EXERCISE OBJECTIVE | Only the lines of the data below from the one with "(∀ id c, o.cmd" through the one with "d.ringBack := rfl" are wanted. Repeat them exactly.

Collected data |
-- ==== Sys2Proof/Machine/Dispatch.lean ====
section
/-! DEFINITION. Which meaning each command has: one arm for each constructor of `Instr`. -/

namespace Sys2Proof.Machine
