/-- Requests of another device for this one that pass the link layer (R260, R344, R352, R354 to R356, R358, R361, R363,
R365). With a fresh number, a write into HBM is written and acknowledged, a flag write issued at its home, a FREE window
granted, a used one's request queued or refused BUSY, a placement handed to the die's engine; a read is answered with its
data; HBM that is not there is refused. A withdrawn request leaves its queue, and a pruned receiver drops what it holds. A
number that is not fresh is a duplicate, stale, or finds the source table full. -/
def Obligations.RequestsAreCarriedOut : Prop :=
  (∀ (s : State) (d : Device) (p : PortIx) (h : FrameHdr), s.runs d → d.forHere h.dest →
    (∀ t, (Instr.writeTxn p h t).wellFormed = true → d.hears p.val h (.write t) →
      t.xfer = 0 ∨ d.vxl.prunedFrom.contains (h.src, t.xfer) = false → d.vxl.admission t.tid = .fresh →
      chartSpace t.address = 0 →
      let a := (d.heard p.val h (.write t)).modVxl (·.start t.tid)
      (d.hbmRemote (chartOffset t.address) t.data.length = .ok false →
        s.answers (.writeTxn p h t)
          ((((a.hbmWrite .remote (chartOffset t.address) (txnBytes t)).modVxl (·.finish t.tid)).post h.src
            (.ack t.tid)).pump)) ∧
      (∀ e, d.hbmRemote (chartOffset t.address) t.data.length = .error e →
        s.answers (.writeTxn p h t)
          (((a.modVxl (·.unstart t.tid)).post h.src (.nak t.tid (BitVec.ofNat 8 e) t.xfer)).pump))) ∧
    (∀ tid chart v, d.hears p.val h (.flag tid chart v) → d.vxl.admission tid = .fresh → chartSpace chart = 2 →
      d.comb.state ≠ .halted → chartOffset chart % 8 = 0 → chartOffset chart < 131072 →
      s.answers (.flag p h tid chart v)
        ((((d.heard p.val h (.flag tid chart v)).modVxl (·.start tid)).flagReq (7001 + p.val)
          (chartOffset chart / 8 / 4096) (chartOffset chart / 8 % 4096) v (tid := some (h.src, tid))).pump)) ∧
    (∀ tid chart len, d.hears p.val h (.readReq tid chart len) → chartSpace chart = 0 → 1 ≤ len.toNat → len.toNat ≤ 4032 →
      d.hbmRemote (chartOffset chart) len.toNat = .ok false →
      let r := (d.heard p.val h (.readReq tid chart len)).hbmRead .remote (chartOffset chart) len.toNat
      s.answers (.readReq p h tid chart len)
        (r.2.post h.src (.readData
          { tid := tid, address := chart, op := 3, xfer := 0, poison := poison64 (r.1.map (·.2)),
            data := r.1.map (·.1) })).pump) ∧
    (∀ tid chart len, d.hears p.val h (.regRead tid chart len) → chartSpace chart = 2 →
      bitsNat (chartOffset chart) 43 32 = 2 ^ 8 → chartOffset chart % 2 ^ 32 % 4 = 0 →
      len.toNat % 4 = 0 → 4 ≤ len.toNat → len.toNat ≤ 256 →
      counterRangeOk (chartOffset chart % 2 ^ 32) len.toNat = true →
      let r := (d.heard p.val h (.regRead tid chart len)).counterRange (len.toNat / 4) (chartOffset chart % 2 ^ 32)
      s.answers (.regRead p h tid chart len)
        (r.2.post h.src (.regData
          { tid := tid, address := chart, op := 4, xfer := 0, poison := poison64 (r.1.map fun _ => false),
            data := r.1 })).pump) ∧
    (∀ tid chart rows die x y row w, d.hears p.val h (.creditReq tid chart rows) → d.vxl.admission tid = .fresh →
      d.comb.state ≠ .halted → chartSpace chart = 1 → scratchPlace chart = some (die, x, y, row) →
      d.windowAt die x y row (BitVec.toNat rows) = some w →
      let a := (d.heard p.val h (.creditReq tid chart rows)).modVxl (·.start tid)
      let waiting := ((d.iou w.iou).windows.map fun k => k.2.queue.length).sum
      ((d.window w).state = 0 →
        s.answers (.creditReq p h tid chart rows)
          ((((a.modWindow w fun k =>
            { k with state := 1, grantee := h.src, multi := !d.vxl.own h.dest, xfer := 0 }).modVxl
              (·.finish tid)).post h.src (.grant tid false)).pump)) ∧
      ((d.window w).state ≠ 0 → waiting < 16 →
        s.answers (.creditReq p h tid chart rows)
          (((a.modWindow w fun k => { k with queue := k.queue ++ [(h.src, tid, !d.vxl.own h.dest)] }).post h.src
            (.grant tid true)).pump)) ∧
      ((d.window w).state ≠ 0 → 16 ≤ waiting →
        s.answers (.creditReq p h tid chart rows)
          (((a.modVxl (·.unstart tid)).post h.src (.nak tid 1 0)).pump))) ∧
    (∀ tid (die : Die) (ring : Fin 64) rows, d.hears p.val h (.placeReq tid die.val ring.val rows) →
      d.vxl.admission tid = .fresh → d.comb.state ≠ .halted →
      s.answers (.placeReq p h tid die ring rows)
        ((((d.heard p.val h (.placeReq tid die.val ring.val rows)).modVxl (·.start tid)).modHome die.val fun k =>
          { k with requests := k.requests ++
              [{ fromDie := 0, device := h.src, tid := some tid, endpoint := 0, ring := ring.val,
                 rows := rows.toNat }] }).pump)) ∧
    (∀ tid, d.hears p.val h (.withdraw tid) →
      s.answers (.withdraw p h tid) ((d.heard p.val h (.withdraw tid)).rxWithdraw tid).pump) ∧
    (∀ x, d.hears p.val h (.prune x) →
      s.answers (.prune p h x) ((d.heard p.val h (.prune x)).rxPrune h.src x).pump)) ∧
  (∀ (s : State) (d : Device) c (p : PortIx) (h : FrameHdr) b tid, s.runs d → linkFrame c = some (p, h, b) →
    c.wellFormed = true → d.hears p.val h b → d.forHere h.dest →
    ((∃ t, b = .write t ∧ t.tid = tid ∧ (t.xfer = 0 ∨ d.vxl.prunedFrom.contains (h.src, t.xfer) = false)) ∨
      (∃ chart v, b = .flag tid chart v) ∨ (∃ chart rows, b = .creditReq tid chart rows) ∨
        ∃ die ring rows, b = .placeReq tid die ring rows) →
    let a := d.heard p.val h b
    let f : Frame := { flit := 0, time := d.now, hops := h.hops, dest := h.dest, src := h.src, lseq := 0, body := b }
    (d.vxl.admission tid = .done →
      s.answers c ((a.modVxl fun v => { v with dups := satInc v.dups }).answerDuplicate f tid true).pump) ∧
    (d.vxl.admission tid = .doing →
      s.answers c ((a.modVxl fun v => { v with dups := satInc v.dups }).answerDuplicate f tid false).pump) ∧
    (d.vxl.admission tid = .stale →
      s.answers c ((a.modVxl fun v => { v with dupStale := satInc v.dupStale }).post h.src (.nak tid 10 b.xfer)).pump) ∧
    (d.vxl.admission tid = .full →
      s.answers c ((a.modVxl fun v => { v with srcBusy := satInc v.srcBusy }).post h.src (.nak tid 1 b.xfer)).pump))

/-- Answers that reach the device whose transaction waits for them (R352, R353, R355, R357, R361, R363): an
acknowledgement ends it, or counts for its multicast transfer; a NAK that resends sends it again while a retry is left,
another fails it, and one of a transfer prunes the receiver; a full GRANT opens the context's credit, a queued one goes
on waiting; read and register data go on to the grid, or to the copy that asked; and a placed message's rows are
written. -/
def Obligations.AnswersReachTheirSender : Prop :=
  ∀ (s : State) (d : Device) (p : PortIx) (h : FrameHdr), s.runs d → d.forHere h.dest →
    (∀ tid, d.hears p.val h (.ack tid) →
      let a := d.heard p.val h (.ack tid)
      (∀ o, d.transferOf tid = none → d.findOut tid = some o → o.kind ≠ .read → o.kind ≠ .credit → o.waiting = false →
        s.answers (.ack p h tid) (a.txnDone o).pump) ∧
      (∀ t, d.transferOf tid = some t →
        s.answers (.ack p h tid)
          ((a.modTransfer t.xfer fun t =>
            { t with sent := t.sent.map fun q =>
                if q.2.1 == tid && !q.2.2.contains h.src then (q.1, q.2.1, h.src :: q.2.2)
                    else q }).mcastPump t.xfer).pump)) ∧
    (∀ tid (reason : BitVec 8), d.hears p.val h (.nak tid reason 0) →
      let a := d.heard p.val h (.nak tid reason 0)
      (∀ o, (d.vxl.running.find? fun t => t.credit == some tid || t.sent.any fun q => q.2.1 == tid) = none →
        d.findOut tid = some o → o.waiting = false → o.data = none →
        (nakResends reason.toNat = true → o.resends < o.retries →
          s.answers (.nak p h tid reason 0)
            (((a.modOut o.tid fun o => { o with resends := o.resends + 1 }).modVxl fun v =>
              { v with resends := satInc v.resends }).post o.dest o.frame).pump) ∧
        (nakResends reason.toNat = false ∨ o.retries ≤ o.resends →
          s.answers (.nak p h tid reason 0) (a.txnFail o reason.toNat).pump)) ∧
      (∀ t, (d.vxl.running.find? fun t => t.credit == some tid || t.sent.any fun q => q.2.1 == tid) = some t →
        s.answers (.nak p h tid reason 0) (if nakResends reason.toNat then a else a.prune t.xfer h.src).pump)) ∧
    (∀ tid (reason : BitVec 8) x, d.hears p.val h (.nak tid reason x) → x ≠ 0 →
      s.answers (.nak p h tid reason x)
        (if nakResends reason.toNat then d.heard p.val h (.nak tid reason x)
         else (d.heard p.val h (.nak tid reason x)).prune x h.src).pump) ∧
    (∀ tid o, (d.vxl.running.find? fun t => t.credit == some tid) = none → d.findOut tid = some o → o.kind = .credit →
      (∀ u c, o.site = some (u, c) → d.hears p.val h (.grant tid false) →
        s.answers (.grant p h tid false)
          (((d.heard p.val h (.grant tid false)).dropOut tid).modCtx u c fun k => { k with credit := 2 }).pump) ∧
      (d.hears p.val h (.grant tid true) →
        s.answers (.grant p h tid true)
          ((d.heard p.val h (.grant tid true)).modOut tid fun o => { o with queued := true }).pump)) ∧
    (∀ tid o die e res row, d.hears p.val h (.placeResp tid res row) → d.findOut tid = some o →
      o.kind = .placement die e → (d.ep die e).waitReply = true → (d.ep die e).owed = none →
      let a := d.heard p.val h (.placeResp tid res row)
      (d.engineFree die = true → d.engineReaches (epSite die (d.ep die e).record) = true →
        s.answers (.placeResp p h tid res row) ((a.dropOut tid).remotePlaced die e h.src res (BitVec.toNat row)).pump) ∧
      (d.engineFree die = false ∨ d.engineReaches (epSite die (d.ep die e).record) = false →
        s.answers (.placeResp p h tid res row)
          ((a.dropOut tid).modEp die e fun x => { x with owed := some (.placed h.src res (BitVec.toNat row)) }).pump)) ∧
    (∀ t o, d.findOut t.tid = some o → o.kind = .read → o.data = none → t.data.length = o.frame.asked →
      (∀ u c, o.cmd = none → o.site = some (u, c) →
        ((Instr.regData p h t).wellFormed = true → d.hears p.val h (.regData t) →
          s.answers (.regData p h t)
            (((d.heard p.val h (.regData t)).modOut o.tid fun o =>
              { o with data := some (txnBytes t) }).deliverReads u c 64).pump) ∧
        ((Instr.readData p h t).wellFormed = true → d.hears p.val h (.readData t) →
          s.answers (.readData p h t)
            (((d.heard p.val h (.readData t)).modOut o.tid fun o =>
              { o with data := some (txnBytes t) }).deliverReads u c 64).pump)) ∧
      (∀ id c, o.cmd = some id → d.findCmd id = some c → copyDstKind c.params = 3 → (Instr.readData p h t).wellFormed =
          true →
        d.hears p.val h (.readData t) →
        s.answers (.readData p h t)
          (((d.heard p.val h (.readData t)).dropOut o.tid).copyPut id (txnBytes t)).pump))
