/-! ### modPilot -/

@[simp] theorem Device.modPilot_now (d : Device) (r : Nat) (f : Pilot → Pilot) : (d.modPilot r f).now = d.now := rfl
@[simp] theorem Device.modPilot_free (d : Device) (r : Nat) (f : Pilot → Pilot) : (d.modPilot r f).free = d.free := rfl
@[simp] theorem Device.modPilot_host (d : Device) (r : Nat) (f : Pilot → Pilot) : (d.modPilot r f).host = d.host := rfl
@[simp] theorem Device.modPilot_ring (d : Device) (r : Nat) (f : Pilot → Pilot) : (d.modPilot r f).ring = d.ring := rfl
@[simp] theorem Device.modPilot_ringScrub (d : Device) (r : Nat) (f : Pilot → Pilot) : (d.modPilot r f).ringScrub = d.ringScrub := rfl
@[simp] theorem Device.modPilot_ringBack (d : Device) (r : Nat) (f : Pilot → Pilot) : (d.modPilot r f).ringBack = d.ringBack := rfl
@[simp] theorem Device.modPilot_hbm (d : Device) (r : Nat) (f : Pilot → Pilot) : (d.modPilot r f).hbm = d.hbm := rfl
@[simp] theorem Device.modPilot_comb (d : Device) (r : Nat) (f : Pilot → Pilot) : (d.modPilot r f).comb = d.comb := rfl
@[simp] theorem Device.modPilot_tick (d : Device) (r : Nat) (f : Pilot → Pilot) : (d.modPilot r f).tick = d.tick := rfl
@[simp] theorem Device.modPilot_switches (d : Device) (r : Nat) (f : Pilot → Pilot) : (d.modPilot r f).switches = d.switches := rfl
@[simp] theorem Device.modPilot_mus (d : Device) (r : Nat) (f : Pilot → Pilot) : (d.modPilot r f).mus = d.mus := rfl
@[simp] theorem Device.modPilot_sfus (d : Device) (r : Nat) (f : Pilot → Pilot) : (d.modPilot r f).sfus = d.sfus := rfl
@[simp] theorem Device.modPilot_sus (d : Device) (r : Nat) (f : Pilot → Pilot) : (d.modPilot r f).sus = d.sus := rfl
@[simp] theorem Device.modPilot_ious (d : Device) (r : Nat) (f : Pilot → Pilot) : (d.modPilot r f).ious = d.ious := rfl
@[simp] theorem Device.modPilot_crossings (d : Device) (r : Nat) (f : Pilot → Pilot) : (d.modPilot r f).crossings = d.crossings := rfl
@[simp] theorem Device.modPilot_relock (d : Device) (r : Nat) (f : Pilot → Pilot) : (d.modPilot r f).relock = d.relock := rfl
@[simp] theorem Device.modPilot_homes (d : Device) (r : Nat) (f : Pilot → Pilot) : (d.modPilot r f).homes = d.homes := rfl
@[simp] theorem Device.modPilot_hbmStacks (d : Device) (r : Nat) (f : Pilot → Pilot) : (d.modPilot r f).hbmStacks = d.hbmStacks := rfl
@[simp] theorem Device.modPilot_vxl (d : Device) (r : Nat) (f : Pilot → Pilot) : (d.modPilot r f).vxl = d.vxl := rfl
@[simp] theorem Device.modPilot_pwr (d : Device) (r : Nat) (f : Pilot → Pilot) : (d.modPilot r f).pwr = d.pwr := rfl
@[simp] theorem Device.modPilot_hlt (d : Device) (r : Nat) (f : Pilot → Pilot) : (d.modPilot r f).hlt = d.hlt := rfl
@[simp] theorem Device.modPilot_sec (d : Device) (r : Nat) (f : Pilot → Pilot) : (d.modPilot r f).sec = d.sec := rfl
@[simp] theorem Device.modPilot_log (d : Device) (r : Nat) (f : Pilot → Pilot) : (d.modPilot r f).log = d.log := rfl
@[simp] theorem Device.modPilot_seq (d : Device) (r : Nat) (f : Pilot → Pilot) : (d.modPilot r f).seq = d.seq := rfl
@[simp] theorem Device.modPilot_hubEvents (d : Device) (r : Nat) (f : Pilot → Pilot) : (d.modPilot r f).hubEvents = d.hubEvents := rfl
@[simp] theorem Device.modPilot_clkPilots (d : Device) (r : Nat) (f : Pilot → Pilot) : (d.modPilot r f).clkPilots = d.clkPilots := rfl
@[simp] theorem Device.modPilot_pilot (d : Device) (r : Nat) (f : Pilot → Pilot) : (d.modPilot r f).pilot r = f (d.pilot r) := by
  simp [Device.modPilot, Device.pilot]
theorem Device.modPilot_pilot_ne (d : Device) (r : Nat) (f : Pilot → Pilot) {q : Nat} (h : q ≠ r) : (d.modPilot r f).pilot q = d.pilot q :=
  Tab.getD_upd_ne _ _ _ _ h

WRITTEN ANSWER |
      (∀ id c, o.cmd = some id → d.findCmd id = some c → copyDstKind c.params = 3 → (Instr.readData p h t).wellFormed =
          true →
        d.hears p.val h (.readData t) →
        s.answers (.readData p h t)
          (((d.heard p.val h (.readData t)).dropOut o.tid).copyPut id (txnBytes t)).pump))
/-! ### modPilot -/

@[simp] theorem Device.modPilot_now (d : Device) (r : Nat) (f : Pilot → Pilot) : (d.modPilot r f).now = d.now := rfl
@[simp] theorem Device.modPilot_free (d : Device) (r : Nat) (f : Pilot → Pilot) : (d.modPilot r f).free = d.free := rfl
@[simp] theorem Device.modPilot_host (d : Device) (r : Nat) (f : Pilot → Pilot) : (d.modPilot r f).host = d.host := rfl
@[simp] theorem Device.modPilot_ring (d : Device) (r : Nat) (f : Pilot → Pilot) : (d.modPilot r f).ring = d.ring := rfl
@[simp] theorem Device.modPilot_ringScrub (d : Device) (r : Nat) (f : Pilot → Pilot) : (d.modPilot r f).ringScrub = d.ringScrub := rfl
@[simp] theorem Device.modPilot_ringBack (d : Device) (r : Nat) (f : Pilot → Pilot) : (d.modPilot r f).ringBack = d.ringBack := rfl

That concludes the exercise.